● What is expected
Whenever a line in the data holds the string "harnessSample", pull that line out.

Stored data entries:
/-- Cards of block SAR, part 1. -/
def cardsSAR0 : List Card := [
  -- SAR_CTL
  ⟨0x130000, [(0x10, 8)], false, 0x00000000#32, [
    ⟨⟨31, 1⟩, .rw, false, false, .none⟩,
    ⟨⟨24, 4⟩, .rw, false, false, .none⟩,
    ⟨⟨20, 2⟩, .rw, false, false, .none⟩,
    ⟨⟨16, 2⟩, .rw, false, false, .none⟩,
    ⟨⟨12, 3⟩, .rw, false, false, .none⟩,
    ⟨⟨0, 1⟩, .rh, false, false, .none⟩]⟩,
  -- SAR_SEQ
  ⟨0x130004, [(0x10, 8)], false, 0x00000000#32, [
    ⟨⟨0, 24⟩, .rw, false, false, .none⟩]⟩,
  -- SAR_STAT
  ⟨0x130008, [(0x10, 8)], false, 0x00000000#32, [
    ⟨⟨24, 8⟩, .ro, false, false, .none⟩,
    ⟨⟨1, 1⟩, .sq, false, false, .none⟩,
    ⟨⟨0, 1⟩, .ro, false, false, .none⟩]⟩,
  -- SAR_RES
  ⟨0x130200, [(4, 64)], false, 0x00000000#32, [
    ⟨⟨24, 8⟩, .ro, false, false, .none⟩,
    ⟨⟨0, 16⟩, .ro, false, false, .none⟩]⟩,
  -- CMP_CFG
  ⟨0x130400, [(4, 16)], true, 0x00000000#32, [
    ⟨⟨31, 1⟩, .rw, false, false, .bit 9⟩,
    ⟨⟨30, 1⟩, .rw, false, false, .bit 9⟩,
    ⟨⟨28, 2⟩, .rw, false, false, .bit 9⟩,
    ⟨⟨0, 10⟩, .rw, false, false, .bit 9⟩]⟩,
  -- CMP_STAT
  ⟨0x130440, [], false, 0x00000000#32, [
    ⟨⟨24, 8⟩, .ro, false, false, .none⟩,
    ⟨⟨0, 16⟩, .sq, false, false, .none⟩]⟩,
  -- CMP_LVL
  ⟨0x130444, [], false, 0x00000000#32, [
    ⟨⟨0, 16⟩, .ro, false, false, .none⟩]⟩]

/-- Every card of block SAR. -/
def cardsSAR : List Card := cardsSAR0

/-! ### Block RES -/

/-- RES_CFG (R160, 07_sensing.md). -/
def RES_CFG (a : Nat) : Nat := 0x140000 + 0x40 * a
def RES_CFG_EN : Fld := ⟨31, 1⟩
def RES_CFG_EXC : Fld := ⟨20, 11⟩
def RES_CFG_BW : Fld := ⟨18, 2⟩
def RES_CFG_LEN : Fld := ⟨15, 1⟩
def RES_CFG_LTRG : Fld := ⟨12, 3⟩
def RES_CFG_LAX : Fld := ⟨10, 2⟩
def RES_CFG_MULT : Fld := ⟨0, 4⟩

/-- RES_OFS (R160, 07_sensing.md). -/
def RES_OFS (a : Nat) : Nat := 0x140004 + 0x40 * a
def RES_OFS_OFFSET : Fld := ⟨16, 16⟩
def RES_OFS_DEMPH : Fld := ⟨0, 8⟩

/-- RES_ANG (R160, 07_sensing.md). -/
def RES_ANG (a : Nat) : Nat := 0x140008 + 0x40 * a
def RES_ANG_ANGLE : Fld := ⟨16, 16⟩

/-- RES_LAT (R160, 07_sensing.md). -/
def RES_LAT (a : Nat) : Nat := 0x14000C + 0x40 * a
def RES_LAT_ANGLE : Fld := ⟨16, 16⟩

/-- RES_SPD (R160, 07_sensing.md). -/
def RES_SPD (a : Nat) : Nat := 0x140010 + 0x40 * a
def RES_SPD_SPEED : Fld := ⟨0, 32⟩

/-- RES_STAT (R160, 07_sensing.md). -/
def RES_STAT (a : Nat) : Nat := 0x140014 + 0x40 * a
def RES_STAT_SEQ : Fld := ⟨24, 8⟩
def RES_STAT_OVS : Fld := ⟨4, 1⟩
def RES_STAT_LOT : Fld := ⟨3, 1⟩
def RES_STAT_DOS : Fld := ⟨2, 1⟩
def RES_STAT_LOS : Fld := ⟨1, 1⟩
def RES_STAT_LOCK : Fld := ⟨0, 1⟩

/-- ENC_CFG (R160, 07_sensing.md). -/
def ENC_CFG (a : Nat) : Nat := 0x140100 + 0x40 * a
def ENC_CFG_EN : Fld := ⟨31, 1⟩
def ENC_CFG_ZEN : Fld := ⟨30, 1⟩
def ENC_CFG_MODE : Fld := ⟨28, 2⟩
def ENC_CFG_FILT : Fld := ⟨24, 3⟩
def ENC_CFG_PP : Fld := ⟨16, 4⟩
def ENC_CFG_LEN : Fld := ⟨15, 1⟩
def ENC_CFG_LTRG : Fld := ⟨12, 3⟩
def ENC_CFG_LAX : Fld := ⟨10, 2⟩

/-- ENC_CPR (R160, 07_sensing.md). -/
def ENC_CPR (a : Nat) : Nat := 0x140104 + 0x40 * a
def ENC_CPR_CPR : Fld := ⟨0, 24⟩

/-- ENC_POS (R160, 07_sensing.md). -/
def ENC_POS (a : Nat) : Nat := 0x140108 + 0x40 * a
def ENC_POS_POS : Fld := ⟨0, 24⟩

/-- ENC_ANG (R160, 07_sensing.md). -/
def ENC_ANG (a : Nat) : Nat := 0x14010C + 0x40 * a
def ENC_ANG_ANGLE : Fld := ⟨0, 32⟩

/-- ENC_LAT (R160, 07_sensing.md). -/
def ENC_LAT (a : Nat) : Nat := 0x140110 + 0x40 * a
def ENC_LAT_ANGLE : Fld := ⟨0, 32⟩

/-- ENC_STAT (R160, 07_sensing.md). -/
def ENC_STAT (a : Nat) : Nat := 0x140114 + 0x40 * a
def ENC_STAT_SEQ : Fld := ⟨24, 8⟩
def ENC_STAT_OVR : Fld := ⟨3, 1⟩
def ENC_STAT_ILL : Fld := ⟨2, 1⟩
def ENC_STAT_ZERR : Fld := ⟨1, 1⟩
def ENC_STAT_ZSEEN : Fld := ⟨0, 1⟩

/-- Cards of block RES, part 1. -/
def cardsRES0 : List Card := [
  -- RES_CFG
  ⟨0x140000, [(0x40, 2)], false, 0x3E840001#32, [
    ⟨⟨31, 1⟩, .rw, false, false, .none⟩,
    ⟨⟨20, 11⟩, .rw, false, false, .none⟩,
    ⟨⟨18, 2⟩, .rw, false, false, .none⟩,
    ⟨⟨15, 1⟩, .rw, false, false, .none⟩,
    ⟨⟨12, 3⟩, .rw, false, false, .none⟩,
    ⟨⟨10, 2⟩, .rw, false, false, .none⟩,
    ⟨⟨0, 4⟩, .rw, false, false, .none⟩]⟩,
  -- RES_OFS
  ⟨0x140004, [(0x40, 2)], false, 0x00000000#32, [
    ⟨⟨16, 16⟩, .rw, false, false, .none⟩,
    ⟨⟨0, 8⟩, .rw, false, false, .none⟩]⟩,
  -- RES_ANG
  ⟨0x140008, [(0x40, 2)], false, 0x00000000#32, [
    ⟨⟨16, 16⟩, .ro, false, false, .none⟩]⟩,
  -- RES_LAT
  ⟨0x14000C, [(0x40, 2)], false, 0x00000000#32, [
    ⟨⟨16, 16⟩, .ro, false, false, .none⟩]⟩,
  -- RES_SPD
  ⟨0x140010, [(0x40, 2)], false, 0x00000000#32, [
    ⟨⟨0, 32⟩, .ro, false, false, .none⟩]⟩,
  -- RES_STAT
  ⟨0x140014, [(0x40, 2)], false, 0x00000000#32, [
    ⟨⟨24, 8⟩, .ro, false, false, .none⟩,
    ⟨⟨4, 1⟩, .sq, false, false, .none⟩,
    ⟨⟨3, 1⟩, .sq, false, false, .none⟩,
    ⟨⟨2, 1⟩, .sq, false, false, .none⟩,
    ⟨⟨1, 1⟩, .sq, false, false, .none⟩,
    ⟨⟨0, 1⟩, .ro, false, false, .none⟩]⟩,
  -- ENC_CFG
  ⟨0x140100, [(0x40, 2)], false, 0x00010000#32, [
    ⟨⟨31, 1⟩, .rw, false, false, .none⟩,
    ⟨⟨30, 1⟩, .rw, false, false, .none⟩,
    ⟨⟨28, 2⟩, .rw, false, false, .none⟩,
    ⟨⟨24, 3⟩, .rw, false, false, .none⟩,
    ⟨⟨16, 4⟩, .rw, false, false, .none⟩,
    ⟨⟨15, 1⟩, .rw, false, false, .none⟩,
    ⟨⟨12, 3⟩, .rw, false, false, .none⟩,
    ⟨⟨10, 2⟩, .rw, false, false, .none⟩]⟩,
  -- ENC_CPR
  ⟨0x140104, [(0x40, 2)], false, 0x00001000#32, [
    ⟨⟨0, 24⟩, .rw, false, false, .none⟩]⟩]

/-- Cards of block RES, part 2. -/
def cardsRES1 : List Card := [
  -- ENC_POS
  ⟨0x140108, [(0x40, 2)], false, 0x00000000#32, [
    ⟨⟨0, 24⟩, .ro, false, false, .none⟩]⟩,
  -- ENC_ANG
  ⟨0x14010C, [(0x40, 2)], false, 0x00000000#32, [
    ⟨⟨0, 32⟩, .ro, false, false, .none⟩]⟩,
  -- ENC_LAT
  ⟨0x140110, [(0x40, 2)], false, 0x00000000#32, [
    ⟨⟨0, 32⟩, .ro, false, false, .none⟩]⟩,
  -- ENC_STAT
  ⟨0x140114, [(0x40, 2)], false, 0x00000000#32, [
    ⟨⟨24, 8⟩, .ro, false, false, .none⟩,
    ⟨⟨3, 1⟩, .sq, false, false, .none⟩,
    ⟨⟨2, 1⟩, .sq, false, false, .none⟩,
    ⟨⟨1, 1⟩, .sq, false, false, .none⟩,
    ⟨⟨0, 1⟩, .ro, false, false, .none⟩]⟩]

/-- Every card of block RES. -/
def cardsRES : List Card := cardsRES0 ++ cardsRES1

/-! ### Block HYS -/

/-- HYS_CFG (R196, 09_dtc_fallback.md). -/
def HYS_CFG (a : Nat) : Nat := 0x150000 + 0x40 * a
def HYS_CFG_EN : Fld := ⟨31, 1⟩
def HYS_CFG_RSMODE : Fld := ⟨30, 1⟩
def HYS_CFG_MAPEN : Fld := ⟨29, 1⟩
def HYS_CFG_VDCCH : Fld := ⟨21, 7⟩
def HYS_CFG_TSLEW : Fld := ⟨0, 16⟩

/-- HYS_MOD (R196, 09_dtc_fallback.md). -/
def HYS_MOD (a : Nat) : Nat := 0x150004 + 0x40 * a
def HYS_MOD_RS : Fld := ⟨16, 16⟩
def HYS_MOD_LS : Fld := ⟨0, 16⟩

/-- HYS_FLX (R196, 09_dtc_fallback.md). -/
def HYS_FLX (a : Nat) : Nat := 0x150008 + 0x40 * a
def HYS_FLX_TFLX : Fld := ⟨20, 12⟩
def HYS_FLX_KTQ : Fld := ⟨0, 16⟩

/-- HYS_BAND (R196, 09_dtc_fallback.md). -/
def HYS_BAND (a : Nat) : Nat := 0x15000C + 0x40 * a
def HYS_BAND_FBAND : Fld := ⟨16, 16⟩
def HYS_BAND_TBAND : Fld := ⟨0, 16⟩

/-- HYS_LIM (R196, 09_dtc_fallback.md). -/
def HYS_LIM (a : Nat) : Nat := 0x150010 + 0x40 * a
def HYS_LIM_PSIREF : Fld := ⟨16, 16⟩
def HYS_LIM_TLIM : Fld := ⟨0, 16⟩

/-- HYS_TREF (R196, 09_dtc_fallback.md). -/
def HYS_TREF (a : Nat) : Nat := 0x150014 + 0x40 * a
def HYS_TREF_TREF : Fld := ⟨0, 32⟩

/-- HYS_TIM (R196, 09_dtc_fallback.md). -/
def HYS_TIM (a : Nat) : Nat := 0x150018 + 0x40 * a
def HYS_TIM_MINDW : Fld := ⟨24, 8⟩
def HYS_TIM_NCONV : Fld := ⟨20, 4⟩
def HYS_TIM_TCONV : Fld := ⟨0, 16⟩

/-- HYS_CONV (R196, 09_dtc_fallback.md). -/
def HYS_CONV (a : Nat) : Nat := 0x15001C + 0x40 * a
def HYS_CONV_CTOL : Fld := ⟨16, 16⟩
def HYS_CONV_BEMF : Fld := ⟨0, 16⟩

/-- HYS_CATCH (R196, 09_dtc_fallback.md). -/
def HYS_CATCH (a : Nat) : Nat := 0x150020 + 0x40 * a
def HYS_CATCH_AUTO : Fld := ⟨31, 1⟩
def HYS_CATCH_MAXTRY : Fld := ⟨28, 3⟩
def HYS_CATCH_PRB : Fld := ⟨16, 8⟩
def HYS_CATCH_PGAP : Fld := ⟨8, 8⟩
def HYS_CATCH_HOLD : Fld := ⟨0, 8⟩

/-- HYS_CTRL (R196, 09_dtc_fallback.md). -/
def HYS_CTRL (a : Nat) : Nat := 0x150024 + 0x40 * a
def HYS_CTRL_CATCH : Fld := ⟨2, 1⟩
def HYS_CTRL_HANDBACK : Fld := ⟨1, 1⟩
def HYS_CTRL_FORCE : Fld := ⟨0, 1⟩

/-- HYS_STAT (R196, 09_dtc_fallback.md). -/
def HYS_STAT (a : Nat) : Nat := 0x150028 + 0x40 * a
def HYS_STAT_SEQ : Fld := ⟨24, 8⟩
def HYS_STAT_CATCHFAIL : Fld := ⟨11, 1⟩
def HYS_STAT_NOCONV : Fld := ⟨10, 1⟩
def HYS_STAT_ENTER : Fld := ⟨9, 1⟩
def HYS_STAT_HBACK : Fld := ⟨8, 1⟩
def HYS_STAT_CAUSE : Fld := ⟨4, 3⟩
def HYS_STAT_MODE : Fld := ⟨0, 3⟩

/-- HYS_TEST (R196, 09_dtc_fallback.md). -/
def HYS_TEST (a : Nat) : Nat := 0x15002C + 0x40 * a
def HYS_TEST_TORQUE : Fld := ⟨0, 32⟩

/-- HYS_SET (R196, 09_dtc_fallback.md). -/
def HYS_SET (a : Nat) : Nat := 0x150100 + 0x20 * a
def HYS_SET_EN : Fld := ⟨31, 1⟩
def HYS_SET_LEGA : Fld := ⟨10, 5⟩
def HYS_SET_LEGB : Fld := ⟨5, 5⟩
def HYS_SET_LEGC : Fld := ⟨0, 5⟩

/-- HYS_SSTAT (R196, 09_dtc_fallback.md). -/
def HYS_SSTAT (a : Nat) : Nat := 0x150104 + 0x20 * a
def HYS_SSTAT_PSI : Fld := ⟨16, 16⟩
def HYS_SSTAT_CONV : Fld := ⟨15, 1⟩
def HYS_SSTAT_SECTOR : Fld := ⟨12, 3⟩
def HYS_SSTAT_VEC : Fld := ⟨8, 3⟩

/-- HYS_SSPD (R196, 09_dtc_fallback.md). -/
def HYS_SSPD (a : Nat) : Nat := 0x150108 + 0x20 * a
def HYS_SSPD_SPEED : Fld := ⟨0, 32⟩
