/-- LOCK accepted (R223): the load of R220 and its log entry; the slot in force goes with the entry. -/
def sealLock (s : State) : State :=
  let s := settleSafe (loadSealed (s.setFlag SAFE_SEALSTAT SAFE_SEALSTAT_UNLOCKED false))
  let ok := s.flag SAFE_SEALSTAT SAFE_SEALSTAT_RECOK
  let s := appendLog (if ok then 2 else 5) 0 0 0 s
  settleBrake (clearPw (s.setFld SAFE_SEALSTAT SAFE_SEALSTAT_SLOT 0xF))

/-- SETPW accepted (R222): the hash goes to the slot, each word as a sealed write. -/
def sealSetpw (slot : Nat) (s : State) : State :=
  let h := s.pwHash
  clearPw (each (List.range 4) (fun j t => wbAccept (0x1F0 + 4 * slot + j) (h.getD j 0) t) s)

/-- A SAFE_SEALCTL write is meaningless (R221, R223). -/
def State.sealBad (s : State) (w : Word) : Bool :=
  let u := SAFE_SEALCTL_UNLOCK.bit w
  let l := SAFE_SEALCTL_LOCK.bit w
  let p := SAFE_SEALCTL_SETPW.bit w
  let locked := !s.flag SAFE_SEALSTAT SAFE_SEALSTAT_UNLOCKED
  (u && l) || (u && p) || (l && p) || ((l || p) && locked) || (u && !s.unlockOk)

/-- SAFE_SEALCTL has been written: its request is taken and the bit cleared (R221 to R223). -/
def sealWritten (s : State) : State :=
  let w := s.rd SAFE_SEALCTL
  let s := s.wr SAFE_SEALCTL (w &&& SAFE_SEALCTL_SLOT.mask)
  if SAFE_SEALCTL_UNLOCK.bit w then unlockStart s
  else if SAFE_SEALCTL_LOCK.bit w then sealLock s
  else if SAFE_SEALCTL_SETPW.bit w then sealSetpw (SAFE_SEALCTL_SLOT.get w) s
  else s

/-! ### The estimator's commands, whose speed the Drag Shoe follows (R226) -/

def execHysNoconv (set : Fin 8) (s : State) : Out := settled (hysNoconv set s)
def execAutoCatch (a : Fin 4) (s : State) : Out := .next (autoCatch a s)
def execCatchProbe (a : Fin 4) (s : State) : Out := settled (catchProbe a s)
def execPublication (a : Fin 4) (s : State) : Out := settled (publication a s)

end Sys2Proof.Machine
end

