/-- A reset authority has heard no LEASE in 250 µs (R322). -/
def execAuthorityListenExpiry (s : State) : Out :=
  if s.awake && s.hitched && s.acts && s.cpl.listening then
    .next ((s.setFld CPL_ADDR CPL_ADDR_EPOCH 0).updCpl (fun c => { c with
      struck := 0, adopted := true, adoptAt := s.now, listening := false }))
  else .next s

end Sys2Proof.Machine
end

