-- ==== Sys2Proof/Machine/RegRead.lean ====
section
/-! DEFINITION. Reads of the register views: which register an offset reaches, what a Passenger read leaves out (R27), the
registers that show what other state holds, and the reads with an effect of their own (R14, R40, R311). -/

namespace Sys2Proof.Machine

open Sys2Proof

/-- A register that an offset of the first page names: its card, and the numbers of its instance. The EVT_CFG words of
numbers that the table of R259 does not assign hold nothing (R259, R263). -/
def regAt (o : Nat) : Option (Card × List Nat) :=
  if 0x10000 ≤ o ∧ o < 0x10400 ∧ evReserved ((o - 0x10000) / 4) then none else cardAt o

/-- The bits of the fields of a card that satisfy a test. -/
def cardBits (c : Card) (p : FieldCard → Bool) : Word :=
  c.fields.foldl (fun m f => if p f then m ||| f.fld.mask else m) 0

/-- The first Coachman-only field makes every Passenger write a violation (R27). -/
def coachAny (c : Card) : Bool := c.coach || c.fields.any (fun f => f.coach)

/-- EVT_REQ: the interrupt that R261 takes next. -/
def State.evtReq (s : State) : Word := match s.intRequest with
  | some (lvl, src) => word (2 ^ 31 + 256 * lvl + src)
  | none => 0

/-- LAGE of CPL_LEASE: the age of the latest renewal in µs, 255 at most (R317). -/
def State.leaseAge (s : State) : Nat :=
  if leaseState s = 0 then 0 else min 255 ((s.now - s.cpl.renewAt) / usTaps)

/-- PMU_HSV of a controller that runs (R276, R277): the last sample of HSS, and whether the level is still below the
threshold after an undervoltage, are values from outside that no command brings (log entry 95). -/
def State.harnessSample (s : State) (h : Nat) : Word :=
  let w := s.rd (PMU_HSV h)
  if s.harnessOn h then
    PMU_HSV_UV.put (PMU_HSV_VALUE.put w (Config.freeNat s.draws)) (b2n (PMU_HSV_UV.bit w && Config.freeBool s.draws))
  else w

/-- A register as it stands, all fields of it: the registers that only show other state are formed here (R92, R175, R215,
R260, R261, R301, R311, R317, R330, R332). -/
def State.shown (s : State) (o : Nat) : Word :=
  if o = EVT_WPEND then word s.wakeLines
  else if o = EVT_REQ then s.evtReq
  else if o = GRD_TIME then word s.grdTime
  else if o = CPL_TIME0 then word ((s.fabric % 2 ^ 32).toNat)
  else if 0x80000 ≤ o ∧ o < 0xC0000 ∧ o % 0x10000 = 0x08 then
    let a := (o - 0x80000) / 0x10000
    AXL_CNT_VALUE.put (s.rd o) (s.countNow a)
  else if o = CPL_LEASE then CPL_LEASE_LAGE.put (s.rd o) s.leaseAge
  else if 0x1C0220 ≤ o ∧ o < 0x1C0240 then
    (if s.flag SAFE_SEALSTAT SAFE_SEALSTAT_UNLOCKED then secretWord ((o - 0x1C0220) / 4) else 0)
  else if 0x160000 ≤ o ∧ o < 0x164000 ∧ o % 0x1000 = 0x480 then s.liveAngle ((o - 0x160000) / 0x1000)
  else if 0x180000 ≤ o ∧ o < 0x180100 ∧ o % 0x40 = 0xC then
    let a := (o - 0x180000) / 0x40
    SAFE_TMWIN_TMIN.put (SAFE_TMWIN_TMAX.put 0 ((s.rd (GRD_CMDMAX a)).toNat / 65536)) ((s.rd (GRD_CMDMIN a)).toNat / 65536)
  else if 0x190210 ≤ o ∧ o < 0x190250 ∧ o % 0x10 ≠ 0 then mget (fun _ => 0) s.grdCap o
  else if 0x1F0100 ≤ o ∧ o < 0x1F0190 then s.harnessSample ((o - 0x1F0100) / 4)
  else s.rd o

/-- What a read of an offset through a view returns, without its effect (R27, R30). -/
def State.peekReg (s : State) (v : View) (o : Nat) : Word := match regAt o with
  | none => 0
  | some (c, _) =>
    if v = .passenger ∧ c.coach = true then 0
    else s.shown o &&& ~~~ cardBits c (fun f => f.readsZero && !(decide (0x1C0220 ≤ o) && decide (o < 0x1C0240)))
      &&& ~~~ cardBits c (fun f => decide (v = .passenger) && f.coach)

/-- A read of GRD_CMDSET captures the other three words of the command (R14, R332). -/
def captureCommand (a : Nat) (s : State) : State :=
  { s with grdCap := [GRD_CMDMAX a, GRD_CMDMIN a, GRD_CMDFLG a].foldl (fun m o => mset (fun _ => 0) m o (s.rd o)) s.grdCap }

/-- A read of the register views: the word and what the read itself changes: PRIV_VIOL (R27), the captures of GRD_CMDSET
(R332) and CPL_TIME0 (R311), and the advance of LIX_DATA (R40). -/
def readReg (v : View) (o : Nat) (s : State) : Word × State := match regAt o with
  | none => (0, s)
  | some (c, _) =>
    if v = .passenger ∧ c.coach = true then (0, s.raise PRIV_VIOL)
    else if o = LIX_DATA then lixDataRead s
    else
      let w := s.peekReg v o
      if o = CPL_TIME0 then (w, s.wr CPL_TIME1 (word (s.fabric / 2 ^ 32 % 2 ^ 32).toNat))
      else if 0x1F0100 ≤ o ∧ o < 0x1F0190 then (w, (s.wr o w).drew 1)
      else if 0x190210 ≤ o ∧ o < 0x190250 ∧ o % 0x10 = 0 then (w, captureCommand ((o - 0x190210) / 0x10) s)
      else (w, s)

end Sys2Proof.Machine
end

● Solution to the exercise
def State.harnessSample (s : State) (h : Nat) : Word :=
  else if 0x1F0100 ≤ o ∧ o < 0x1F0190 then s.harnessSample ((o - 0x1F0100) / 4)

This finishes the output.